"NOTE: The below file is designed with hadoop on AWS EC2 Cloud".
The similiar file could be used for local hadoop setup wherein the below configuration: replace public dns to localhost
This repo contains the configurations file we need to add while installing hadoop installation on EC2 AWS.

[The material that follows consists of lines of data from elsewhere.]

-- ==== Sys2Proof/Machine/Sched.lean ====
section
/-! DEFINITION. The egress side of the switch core (chapters 05 and 06): the scheduler (R293 to R299, R810), sending (R197 to
R202, R206, R241, R264, R304), ageing (R274), escape moves (R276 to R279), shapers and policers (R303, R305), the end of a
flush (R284); and the paths of the die-to-die mesh (R41 to R53, R799). -/

namespace Sys2Proof.Machine

/-! ### Queues and heads (R293, R295, R810) -/

/-- The child of a packet at the group step: its group-table entry, or 65,536 for the shared child (R295). -/
def Dev.childOf (s : Dev) (q : QPkt) : Nat :=
  if q.pkt.vc = 2 ∨ q.pkt.vc = 3 then
    match q.pkt.ext with
    | some x => if groupValid (s.fileFor q.pkt.itag) x.group then x.group.toNat % 65536 else 65536
    | none => 65536
  else 65536

/-- Two packets stand in one first-in first-out order of a port. -/
def Dev.sameOrder (s : Dev) (a b : QPkt) : Bool :=
  a.pkt.vc == b.pkt.vc && a.pkt.cls == b.pkt.cls && a.pkt.part == b.pkt.part && s.childOf a == s.childOf b

/-- The head of every order of a port. -/
def Dev.heads (s : Dev) (p : Nat) : List QPkt :=
  (s.port p).queue.foldl (fun l q => if l.any (s.sameOrder q) then l else l ++ [q]) []

/-- The head that a queue selection names. -/
def Dev.headAt (s : Dev) (p : Nat) (x : QueueSel) : Option QPkt :=
  (s.heads p).find? fun q =>
    q.pkt.vc.toNat == x.vc.val && q.pkt.cls.toNat == x.cls.val && q.pkt.part.toNat == x.part.val &&
      s.childOf q == (match x.child with | some g => g.toNat % 65536 | none => 65536)

def Dev.unqueue (s : Dev) (p : Nat) (q : QPkt) : Dev := s.updPort p fun x => { x with queue := x.queue.filter (·.id != q.id) }

/-! ### Eligibility (R109, R199, R206, R242, R294) -/

/-- Credit available on a VC, in flits (R198). -/
def Dev.txCredit (s : Dev) (p vc : Nat) : Nat :=
  let x := s.port p
  (x.granted.getD vc 0 + 2 ^ 20 - x.used.getD vc 0) % 2 ^ 20

/-- The packet stands without credit. -/
def Dev.lacksCredit (s : Dev) (p : Nat) (q : QPkt) : Bool :=
  isPorone (s.portMode p) && s.lossless p q.pkt.vc.toNat && decide (s.txCredit p q.pkt.vc.toNat < q.pkt.flits)

/-- The shaper is disabled or not negative (R304). -/
def Dev.shaperOpen (s : Dev) (p j : Nat) : Bool :=
  fld (s.shaperCfg p j) 23 0 == 0 || decide (0 ≤ Map.get (s.port p).shapers j 0)

/-- The packet as its flow knows it: on the VC it had before an escape move (R258, R279). -/
def QPkt.flowPkt (q : QPkt) : Packet := { q.pkt with vc := q.escaped.getD q.pkt.vc }

/-- An earlier packet of the flow is still in the device, queued at a port or held while one is flushed: packets of a flow leave in the
order in which they came (R109, R258). Copies go port by port (R263), except that an earlier tag goes first everywhere (R109). -/
def Dev.afterOther (s : Dev) (q : QPkt) : Bool :=
  s.ports.any fun x =>
    (x.2.queue.any fun y => decide (y.id < q.id) && sameFlow y.flowPkt q.flowPkt &&
      (y.pkt.itag != q.pkt.itag || y.mcast.isNone || q.mcast.isNone))
      || x.2.flushHeld.any fun h => decide (h.id < q.id) && sameFlow h.pkt q.flowPkt

/-- The PCP that a packet's frame is sent with (R241, R242): the packet's VC, or that of a plain frame's own tag; a frame without
a tag counts as PCP 0 (DESIGN CHOICE, log 105). -/
def framePcp (pkt : Packet) : Nat :=
  if pkt.ptype = ptEthFrame then (match (frameHead pkt.payload).2.1 with | some tci => tci / 2 ^ 13 | none => 0) else pkt.vc.toNat

def Dev.eligible (s : Dev) (p : Nat) (q : QPkt) : Bool :=
  let x := s.port p
  !s.lacksCredit p q && s.shaperOpen p 0 && s.shaperOpen p (1 + q.pkt.cls.toNat) && s.shaperOpen p (9 + q.pkt.part.toNat)
    && !s.afterOther q
    && (if s.portMode p = 4 then (match Map.find x.paused (framePcp q.pkt) with | some t => decide (t ≤ s.ticks) | none => true)
        else decide (x.unacked.length + q.pkt.flits ≤ 32768))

Note: Replace public_dns below with the "EC2 Public DNS" value from AWS console
export HADOOP_HOME=/home/hadoop/hadoop
export HADOOP_INSTALL=$HADOOP_HOME
export HADOOP_MAPRED_HOME=$HADOOP_HOME
export HADOOP_COMMON_HOME=$HADOOP_HOME
export HADOOP_HDFS_HOME=$HADOOP_HOME
export YARN_HOME=$HADOOP_HOME
export HADOOP_COMMON_LIB_NATIVE_DIR=$HADOOP_HOME/lib/native
export PATH=$PATH:$HADOOP_HOME/sbin:$HADOOP_HOME/bin
export JAVA_HOME=/usr/lib/jvm/java-1.8.0-openjdk-amd64
(1) Download hadoop from below url:
wget https://archive.apache.org/dist/hadoop/common/hadoop-3.1.0/hadoop-3.1.0.tar.gz
(2) Download JAVA 8
sudo apt-get install openjdk-8-jdk
(3) Update required below files in etc/hadoop
- core-site.xml
<configuration>
<property>
<name>fs.defaultFS</name>
<value>hdfs://<public dns>:9000</value>
</property>
</configuration>
- hdfs-site.xml
<configuration>
<property>
<name>dfs.replication</name>
<value>1</value>
</property>
<property>
<name>dfs.namenode.name.dir</name>
<value>file:///home/hadoop/hadoop/hadoopdata/hdfs/namenode</value>
</property>
<property>
<name>dfs.datanode.data.dir</name>
<value>file:///home/hadoop/hadoop/hadoopdata/hdfs/datanode</value>
</property>
</configuration>
-yarn-site.xml
<configuration>
<property>
<name>yarn.nodemanager.aux-services</name>
<value>mapreduce_shuffle</value>
</property>
<property>
<name>yarn.nodemanager.auxservices.mapreduce.shuffle.class</name>
<value>org.apache.hadoop.mapred.ShuffleHandler</value>
</property>
<property>
<name>yarn.resourcemanager.hostname</name>
<value><public dns></value>
</property>
</configuration>
-mapred-site.xml
<configuration>
<property>
<name>mapreduce.framework.name</name>
<value>yarn</value>
</property>
<property>
<name>mapreduce.jobtracker.address</name>
<value><public dns>:8021</value>
</property>
</configuration>
NOTE: If you get "JAVA_HOME not defined error", open hadoop-env.sh file and search for export JAVA_HOME, replace it will export JAVA_HOME=/usr/lib/jvm/java-1.8.0-openjdk-amd64
(4) Update /etc/hosts
hostname public dns
(5) Execute hadoop commands
hdfs namenode -format
cd $HADOOP_HOME/sbin
./start-all.sh
Note: If you encounter errors like "Connection Refused - Public Key", please execute the below command from your hadoop user (NOT ROOT USER):
ssh-keygen -t rsa
cat ~/.ssh/id_rsa.pub >> ~/.ssh/authorized_keys
chmod og-wx ~/.ssh/authorized_keys